PTTG1 has tumorigenic activity and is highly expressed in various tumor types (40). Studies have shown that PTTG1 was overexpressed in esophageal cancer and associated with endocrine therapy resistance in breast cancer (41,42). Yoon et al (40) showed that the PTTG1 oncogene promoted tumor malignancy via epithelial-to-mesenchymal expansion of the cancer stem cell population. Hamid et al (43) found that PTTG1 promoted tumorigenesis in human embryonic kidney cells. A study by Li et al (44) indicated that PTTG1 promoted migration and invasion of human non-small cell lung cancer cells. Panguluri et al (45) showed that PTTG1 was an important target gene for ovarian cancer therapy. In the present study, PTTG1 was found to be overexpressed in lung cancer tissues and regulated by LMO2. LMO2 is an important regulator in determining cell fate and controlling cell growth and differentiation (46). Nakata et al (47) found that LMO2 was a novel predictive biomarker with the potential to enhance the accuracy of prognoses for pancreatic cancer. Yamada et al (48) showed that LMO2 is a key regulator of tumour angiogenesis. Combined with the above studies, the present study indicated that PTTG1 may have important roles in the progression of lung cancer and that it may represent a therapeutic target.
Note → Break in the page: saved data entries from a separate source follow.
/-- R77, R80, R180: the channel fields 0, 1 and 2 name the three channels, and a command whose channel field is 3 changes no
register and answers `0x80000003`. -/
def Obligations.ChannelFieldsAndTheFourthCode : Prop :=
  (channel? 0 = some .c0 ∧ channel? 1 = some .c1 ∧ channel? 2 = some .c2) ∧
  ∀ (i : Instr) (s : State), i.chField? = some 3 → exec i s = .next { s with resp := 0x80000003 }

/-! ## The LED renderer -/

/-- R160: LEDSET puts the mask on the eleven outputs, output `i` on exactly if bit `i` is set, and answers the mask; its
word, and its rejections. -/
def Obligations.LedsetResult : Prop :=
  (∀ (mask : Mask) (s : State), ∃ t, exec (.ledset mask) s = .next t ∧
    t = { s with ledOut := mask, resp := BitVec.ofNat 32 mask.toNat } ∧
    ∀ i : Fin 11, t.led i = mask.toNat.testBit i) ∧
  (∀ (mask : Mask) (s : State), execWord (0x8#4 ++ 0#49 ++ mask : BitVec 64) s = exec (.ledset mask) s) ∧
  RejectsReserved 8 0x0FFFFFFFFFFFF800

/-- R161: LEDBLINK shows `maskA` in the even half-periods and `maskB` in the odd ones, and `maskA` for a half-period of
0; its word, and its rejections. -/
def Obligations.LedblinkResult : Prop :=
  (∀ (maskA maskB : Mask) (elapsed half : Ticks) (s : State),
    let m := if half = 0 then maskA else if elapsed.toNat / half.toNat % 2 = 0 then maskA else maskB
    exec (.ledblink maskA maskB elapsed half) s = .next { s with ledOut := m, resp := BitVec.ofNat 32 m.toNat }) ∧
  (∀ (maskA maskB : Mask) (elapsed half : Ticks) (s : State),
    execWord (0x9#4 ++ 0#6 ++ half ++ elapsed ++ maskB ++ maskA : BitVec 64) s =
      exec (.ledblink maskA maskB elapsed half) s) ∧
  RejectsReserved 9 0x0FC0000000000000

/-! ## Runs -/

/-- R60, R71, R232, in the model's form of the ports (assumption log, entry 1): from a state that meets the invariants, with
`rst` released, as many steps as there are commands presented answer every one of them, each agent getting one response for
each of its own. -/
def Obligations.EveryPresentedCommandIsAnswered : Prop :=
  ∀ s : State, s.Inv → s.rst = false →
    ∃ t : State, Host.Core.run Sys2Proof.core (s.hostCmds.length + s.samples.length + s.ticks) s = .next t ∧
      t.hostCmds = [] ∧ t.samples = [] ∧ t.ticks = 0 ∧
      (t.responses.countP fun r => r.agent == .host) =
        (s.responses.countP fun r => r.agent == .host) + s.hostCmds.length ∧
      (t.responses.countP fun r => r.agent == .source) =
        (s.responses.countP fun r => r.agent == .source) + s.samples.length ∧
      (t.responses.countP fun r => r.agent == .timebase) =
        (s.responses.countP fun r => r.agent == .timebase) + s.ticks

/-- R127 (a): on a channel that is not reset, no two consecutive emissions carry the same value, and the first differs from
the last value recorded before the run. -/
def Obligations.ConsecutiveEmissionsDiffer : Prop :=
  ∀ (k : ChanId) (is : List Instr) (s : State), NoResetOf k is →
    List.IsChain (· ≠ ·) ((s.chan k).last :: emissions k is s)

/-- R127 (b): between an emission and a later one made with threshold `thr2`, with no RESET of the channel between them, at
least `thr2` TICK commands are executed. -/
def Obligations.EmissionsAreAtLeastTheThresholdApart : Prop :=
  ∀ (k : ChanId) (c d : ChField) (thr1 thr2 : Ticks) (is : List Instr) (s t u v : State),
    channel? c = some k → channel? d = some k → NoResetOf k is →
    exec (.emit c thr1) s = .next t → emittedNow t.resp = true →
    runCommands is t = .next u →
    exec (.emit d thr2) u = .next v → emittedNow v.resp = true →
    thr2.toNat ≤ is.count .tick

/-- R127 (d): an emission carries the median of the window at that step, split into two seven-bit bytes. -/
def Obligations.EmissionsCarryTheMedian : Prop :=
  ∀ (c : ChField) (thr : Ticks) (k : ChanId) (s t : State), channel? c = some k → exec (.emit c thr) s = .next t →
    emittedNow t.resp = true →
    median? (s.chan k).win = some (emittedValue t.resp) ∧
      t.resp.toNat / 256 % 256 ≤ 127 ∧ t.resp.toNat % 256 ≤ 127 ∧
      (emittedValue t.resp).toNat = t.resp.toNat / 256 % 256 * 128 + t.resp.toNat % 256

/-- R220: with no TICK a cooldown of 0 stays 0, and every EMIT with a threshold above 0 answers nothing. -/
def Obligations.NoTicksNoEmission : Prop :=
  ∀ (k : ChanId) (c : ChField) (thr : Ticks) (is : List Instr) (s t u : State),
    Instr.tick ∉ is → (s.chan k).cd = 0 → runCommands is s = .next t →
    channel? c = some k → thr ≠ 0 → exec (.emit c thr) t = .next u →
    (t.chan k).cd = 0 ∧ u = { t with resp := 0 }

/-- R146, R191: the cooldown after `n` TICK commands, saturating at 0xFFFF. -/
def Obligations.TicksCountUpToSaturation : Prop :=
  ∀ (n : Nat) (s : State), ∃ t, runCommands (List.replicate n .tick) s = .next t ∧
    ∀ k, (t.chan k).cd.toNat = min ((s.chan k).cd.toNat + n) 0xFFFF

/-- R106 (g) with the precondition of C1: eight identical samples, with a range that is not zero after the first, make the
channel stable, and its median is the value of that sample. -/
def Obligations.EightIdenticalSamplesMakeStable : Prop :=
  ∀ (c : ChField) (k : ChanId) (raw : Raw) (s : State), channel? c = some k → (s.chan k).cnt ≤ 8 →
    expandMin (s.chan k).min raw ≠ expandMax (s.chan k).max raw →
    ∃ t q, runCommands (List.replicate 8 (.addsample c raw)) s = .next t ∧
      quantize? (expandMin (s.chan k).min raw) (expandMax (s.chan k).max raw) raw = some q ∧
      (t.chan k).win = List.replicate 8 q ∧ stable (t.chan k).win = true ∧ median? (t.chan k).win = some q

/-- R107, R102: a fresh channel that is only ever given one raw value never fills its window and is never enabled: CURVAL on
it answers 0 and EMIT answers nothing, whatever else is executed. -/
def Obligations.ConstantInputNeverBecomesReady : Prop :=
  ∀ (k : ChanId) (raw : Raw) (is : List Instr) (s t : State),
    s.chan k = State.reset.chan k →
    (∀ c r, Instr.addsample c r ∈ is → channel? c = some k → r = raw) →
    runCommands is s = .next t →
    (t.chan k).win = [] ∧ (t.chan k).enabled = false ∧
      ∀ c, channel? c = some k → exec (.curval c) t = .next { t with resp := 0 } ∧
        ∀ thr, exec (.emit c thr) t = .next { t with resp := 0 }
end

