-- ==== Sys2Proof/Laws/Response.lean ====
section
/-! SUPPORT. Response words as numbers (30_encoding.md rule R75, 60_exceptions.md rules R180 and R181). -/

namespace Sys2Proof.Machine

/-- A completed command answers its payload, `ERR` clear. -/
theorem completedWord_toNat (p : Payload) : (completedWord p).toNat = p.toNat := by
  simp only [completedWord, toNat_append_mul, BitVec.toNat_ofNat]
  omega

@[simp] theorem completedWord_zero : completedWord 0#17 = 0#32 := by decide

@[simp] theorem rejectedWord_illegalOpcode : rejectedWord .illegalOpcode = 0x80000001 := by decide
@[simp] theorem rejectedWord_reservedNonzero : rejectedWord .reservedNonzero = 0x80000002 := by decide
@[simp] theorem rejectedWord_illegalChannel : rejectedWord .illegalChannel = 0x80000003 := by decide

/-- The `ERR` bit tells the two outcomes apart (R11, R75). -/
theorem err_eq_decide (r : Response) : r.err = decide (2 ^ 31 ≤ r.word.toNat) := by
  have := r.word.isLt
  rw [Response.err, BitVec.getLsbD, Nat.testBit_eq_decide_div_mod_eq, decide_eq_decide]
  omega

theorem boolPayload_toNat (b : Bool) : (boolPayload b).toNat = if b then 1 else 0 := by
  cases b <;> rfl

theorem valuePayload_toNat (v : Value) : (valuePayload v).toNat = v.toNat := by
  have := v.isLt
  rw [valuePayload, BitVec.toNat_setWidth]
  omega

theorem maskPayload_toNat (m : Mask) : (maskPayload m).toNat = m.toNat := by
  have := m.isLt
  rw [maskPayload, BitVec.toNat_setWidth]
  omega

theorem highByte_toNat (m : Value) : (highByte m).toNat = m.toNat / 128 := by
  have := m.isLt
  rw [highByte, BitVec.extractLsb'_toNat, Nat.shiftRight_eq_div_pow]
  omega

theorem lowByte_toNat (m : Value) : (lowByte m).toNat = m.toNat % 128 := by
  rw [lowByte, BitVec.extractLsb'_toNat, Nat.shiftRight_eq_div_pow]
  omega

/-- The two bytes of an emission in their lanes, under the bit that says there is one (R75). -/
theorem emittedPayload_toNat (m : Value) :
    (emittedPayload m).toNat = 0x10000 + m.toNat / 128 * 256 + m.toNat % 128 := by
  simp only [emittedPayload, toNat_append_mul, BitVec.toNat_ofNat, highByte_toNat, lowByte_toNat]
  omega

end Sys2Proof.Machine
end

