/-! ## Control commands on a legal operand -/

theorem exec_reset {c : ChField} {k : ChanId} (hk : channel? c = some k) (s : State) :
    exec (.reset c) s = .next ((s.setChan k Channel.fresh).complete 0) :=
  withChannel_some hk s _

theorem exec_calib {c : ChField} {k : ChanId} (hk : channel? c = some k) (s : State) :
    exec (.calib c) s = .next ((s.setChan k (s.chan k).calibrated).complete 0) :=
  withChannel_some hk s _

theorem exec_tick (s : State) : exec .tick s = .next ((s.mapChans Channel.ticked).complete 0) := rfl

theorem exec_nop (s : State) : exec .nop s = .next (s.complete 0) := rfl

/-- The initial condition of a channel with its values written out (R35, R140). -/
theorem fresh_eq : Channel.fresh = { min := 0xFFFF, max := 0, win := [], enabled := false, last := 0, cd := 0 } := rfl

/-- A tick writes the cooldown alone, one more than it was and at most `CD_MAX` (R146). -/
theorem ticked_eq (ch : Channel) : ch.ticked = { ch with cd := BitVec.ofNat 16 (min (ch.cd.toNat + 1) 0xFFFF) } := by
  rw [← tickCd_toNat, BitVec.ofNat_toNat, BitVec.setWidth_eq]
  rfl

/-! ## Results -/

/-- Settles O43. -/
theorem resetResult : Obligations.ResetResult := by
  refine ⟨fun c k s hk => ?_, fun c s hc => execWord_encode_of_channel (i := .reset c) rfl hc s,
    rejectsReserved_of_lt (by omega), rejectsChannelThree_of_channel (by omega) (by omega)⟩
  rw [exec_reset hk, complete_zero, fresh_eq]

/-- Settles O44. -/
theorem calibResult : Obligations.CalibResult := by
  refine ⟨fun c k s hk => ?_, fun c s hc => execWord_encode_of_channel (i := .calib c) rfl hc s,
    rejectsReserved_of_lt (by omega), rejectsChannelThree_of_channel (by omega) (by omega)⟩
  rw [exec_calib hk, complete_zero, Channel.calibrated]

/-- Settles O45: every channel is ticked, whichever it is. -/
theorem tickResult : Obligations.TickResult := by
  refine ⟨fun s => ⟨_, exec_tick s, rfl, rfl, fun k => ?_⟩, fun s => execWord_encode (i := .tick) rfl s,
    rejectsReserved_of_lt (by omega)⟩
  rw [chan_complete, chan_mapChans, ticked_eq]

/-- Settles O46. -/
theorem nopResult : Obligations.NopResult := by
  refine ⟨fun s => ?_, fun s => execWord_encode (i := .nop) rfl s, rejectsReserved_of_lt (by omega)⟩
  rw [exec_nop, complete_zero]

/-! ## Runs of control commands -/

/-- Settles O55, by induction on the TICKs: saturating after each is saturating once after all. -/
theorem ticksCountUpToSaturation : Obligations.TicksCountUpToSaturation := by
  intro n
  induction n with
  | zero =>
    intro s
    refine ⟨s, rfl, fun k => ?_⟩
    have hlt := (s.chan k).cd.isLt
    omega
  | succ n ih =>
    intro s
    obtain ⟨t, ht, hcd⟩ := ih ((s.mapChans Channel.ticked).complete 0)
    refine ⟨t, ?_, fun k => ?_⟩
    · rw [List.replicate_succ, runCommands_cons (exec_tick s), ht]
    · rw [hcd, chan_complete, chan_mapChans, ticked_cd, tickCd_toNat]
      omega
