-- ==== Sys2Proof/Word.lean ====
section
/-! DEFINITION. The two word types of the core (spec/00_scope.md R6, R9): the 8-bit byte of registers, opcodes,
immediates and port numbers, and the 16-bit word of `PC`, `SP`, the paired views and memory addresses.
No value of the core is signed and no instruction sign-extends (R9). -/

namespace Sys2Proof

/-- A `u8` of R9: register contents, an opcode byte, an immediate byte, a port number, one memory cell. -/
abbrev Byte := BitVec 8

/-- A `u16` of R9: `PC`, `SP`, a paired view, a 16-bit immediate, a memory address. -/
abbrev Word := BitVec 16

end Sys2Proof
end

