-- ==== Sys2Proof/Machine/Flags.lean ====
section
/-! DEFINITION. Every flag computation of the core: `ZS`, the half-carry bit, the three ALU cores, INR and DCR, DAA, the
rotates, the 16-bit add and the conditions (spec/43_arith_logic.md, spec/41_control_transfer.md R70).
Arithmetic is "done on unbounded integers" and narrowed where a rule says so (spec/00_scope.md R9). -/

namespace Sys2Proof.Machine

/-- `ZS(r)` (spec/00_scope.md R13): `zero <- (r = 0); sign <- (r[7] = 1)`. -/
def State.setZS (s : State) (r : Byte) : State := { s with zero := r == 0, sign := r.getLsbD 7 }

/-- `((x ^ y ^ r) & 0x10) != 0`: the carry or borrow into bit 4 (R91, R92, R110, R111). -/
def halfCarryBit (x y r : Nat) : Bool := ((x ^^^ y ^^^ r) &&& 0x10) != 0

/-- `add8(v, cin)` (R91). -/
def State.add8 (s : State) (v : Byte) (cin : Bool) : State :=
  let res := s.a.toNat + v.toNat + flagNat cin
  let r8 := BitVec.ofNat 8 res
  { s with
    a := r8
    carry := decide (res > 255)
    halfCarry := halfCarryBit s.a.toNat v.toNat res
    zero := r8 == 0
    sign := r8.getLsbD 7 }

/-- The borrow of `sub8` under the parameter `P_SBB_ZERO_OPERAND_BORROW` (R92). -/
def borrow8 (zeroOperandBorrow : Bool) (a v : Byte) (cin : Bool) : Bool :=
  if zeroOperandBorrow then decide (a.toNat < v.toNat + flagNat cin)
  else (v != 0) && decide (a.toNat < v.toNat + flagNat cin)

/-- `(A - v - cin) mod 256` (R92), the difference taken over the integers. -/
def diff8 (a v : Byte) (cin : Bool) : Byte := BitVec.ofInt 8 ((a.toNat : Int) - v.toNat - flagNat cin)

/-- `sub8(v, cin, store)` (R92). -/
def State.sub8 (s : State) (v : Byte) (cin store : Bool) : State :=
  let r8 := diff8 s.a v cin
  { s with
    a := if store then r8 else s.a
    carry := borrow8 s.params.sbbZeroOperandBorrow s.a v cin
    halfCarry := halfCarryBit s.a.toNat v.toNat r8.toNat
    zero := r8 == 0
    sign := r8.getLsbD 7 }

/-- The writes of `logic8` (R93) for the result `r`: "always clear `carry` and `half_carry`; set `zero`/`sign` from
result". -/
def State.logic8 (s : State) (r : Byte) : State :=
  { s with a := r, carry := false, halfCarry := false, zero := r == 0, sign := r.getLsbD 7 }

/-- The flags INR and DCR write for the operand `v` and the result `r` (R110, R111); `carry` is not touched. -/
def State.setIncDecFlags (s : State) (v r : Byte) : State :=
  { s with halfCarry := halfCarryBit v.toNat 1 r.toNat, zero := r == 0, sign := r.getLsbD 7 }

/-- DAA's first step (R112): the value after it, and whether it adjusted. -/
def daaLow (a : Byte) (halfCarry : Bool) : Nat × Bool :=
  if a.toNat % 16 > 9 || halfCarry then (a.toNat + 0x06, true) else (a.toNat, false)

/-- DAA's second step (R112) on the possibly updated value. -/
def daaHigh (t : Nat) (carry : Bool) : Nat × Bool :=
  if t > 0x9F || carry then (t + 0x60, true) else (t, false)

/-- DAA (R112); `P_DAA_MASK_INTERMEDIATE` masks the value to 8 bits between the two steps. -/
def State.decimalAdjust (s : State) : State :=
  let low := daaLow s.a s.halfCarry
  let t := if s.params.daaMaskIntermediate then low.1 % 256 else low.1
  let high := daaHigh t s.carry
  let r := BitVec.ofNat 8 high.1
  { s with a := r, halfCarry := low.2, carry := high.2, zero := r == 0, sign := r.getLsbD 7 }

/-- `((A << 1) | b) mod 256` with `carry <- A[7]` (R114, R116): the left rotates, `b` the bit that comes in. -/
def State.rotateLeft (s : State) (b : Bool) : State :=
  { s with a := BitVec.ofNat 8 (s.a.toNat <<< 1 ||| flagNat b), carry := s.a.getLsbD 7 }

/-- `(A >> 1) | (b << 7)` with `carry <- A[0]` (R115, R117): the right rotates. -/
def State.rotateRight (s : State) (b : Bool) : State :=
  { s with a := BitVec.ofNat 8 (s.a.toNat >>> 1 ||| flagNat b <<< 7), carry := s.a.getLsbD 0 }

/-- DAD's sum (spec/45_data_movement.md R137): `carry <- (s > 0xFFFF); HL <- s mod 65536`. -/
def State.addToHL (s : State) (v : Word) : State :=
  let sum := s.hl.toNat + v.toNat
  { s.setHL (BitVec.ofNat 16 sum) with carry := decide (sum > 0xFFFF) }

/-- `cond(ccc)` (R70). -/
def State.holds (s : State) : Cond → Bool
  | .nz => !s.zero
  | .z => s.zero
  | .nc => !s.carry
  | .c => s.carry
  | .p => !s.sign
  | .m => s.sign

end Sys2Proof.Machine
end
In conclusion, the bioinformatics analysis of the present study indicated that IL-6, MMP9 and PTTG1 may have key roles in the progression and development of lung cancer. They may be used as prognostic biomarkers as well as specific therapeutic targets for the treatment of lung cancer. However, molecular biology experiments are required to confirm these findings.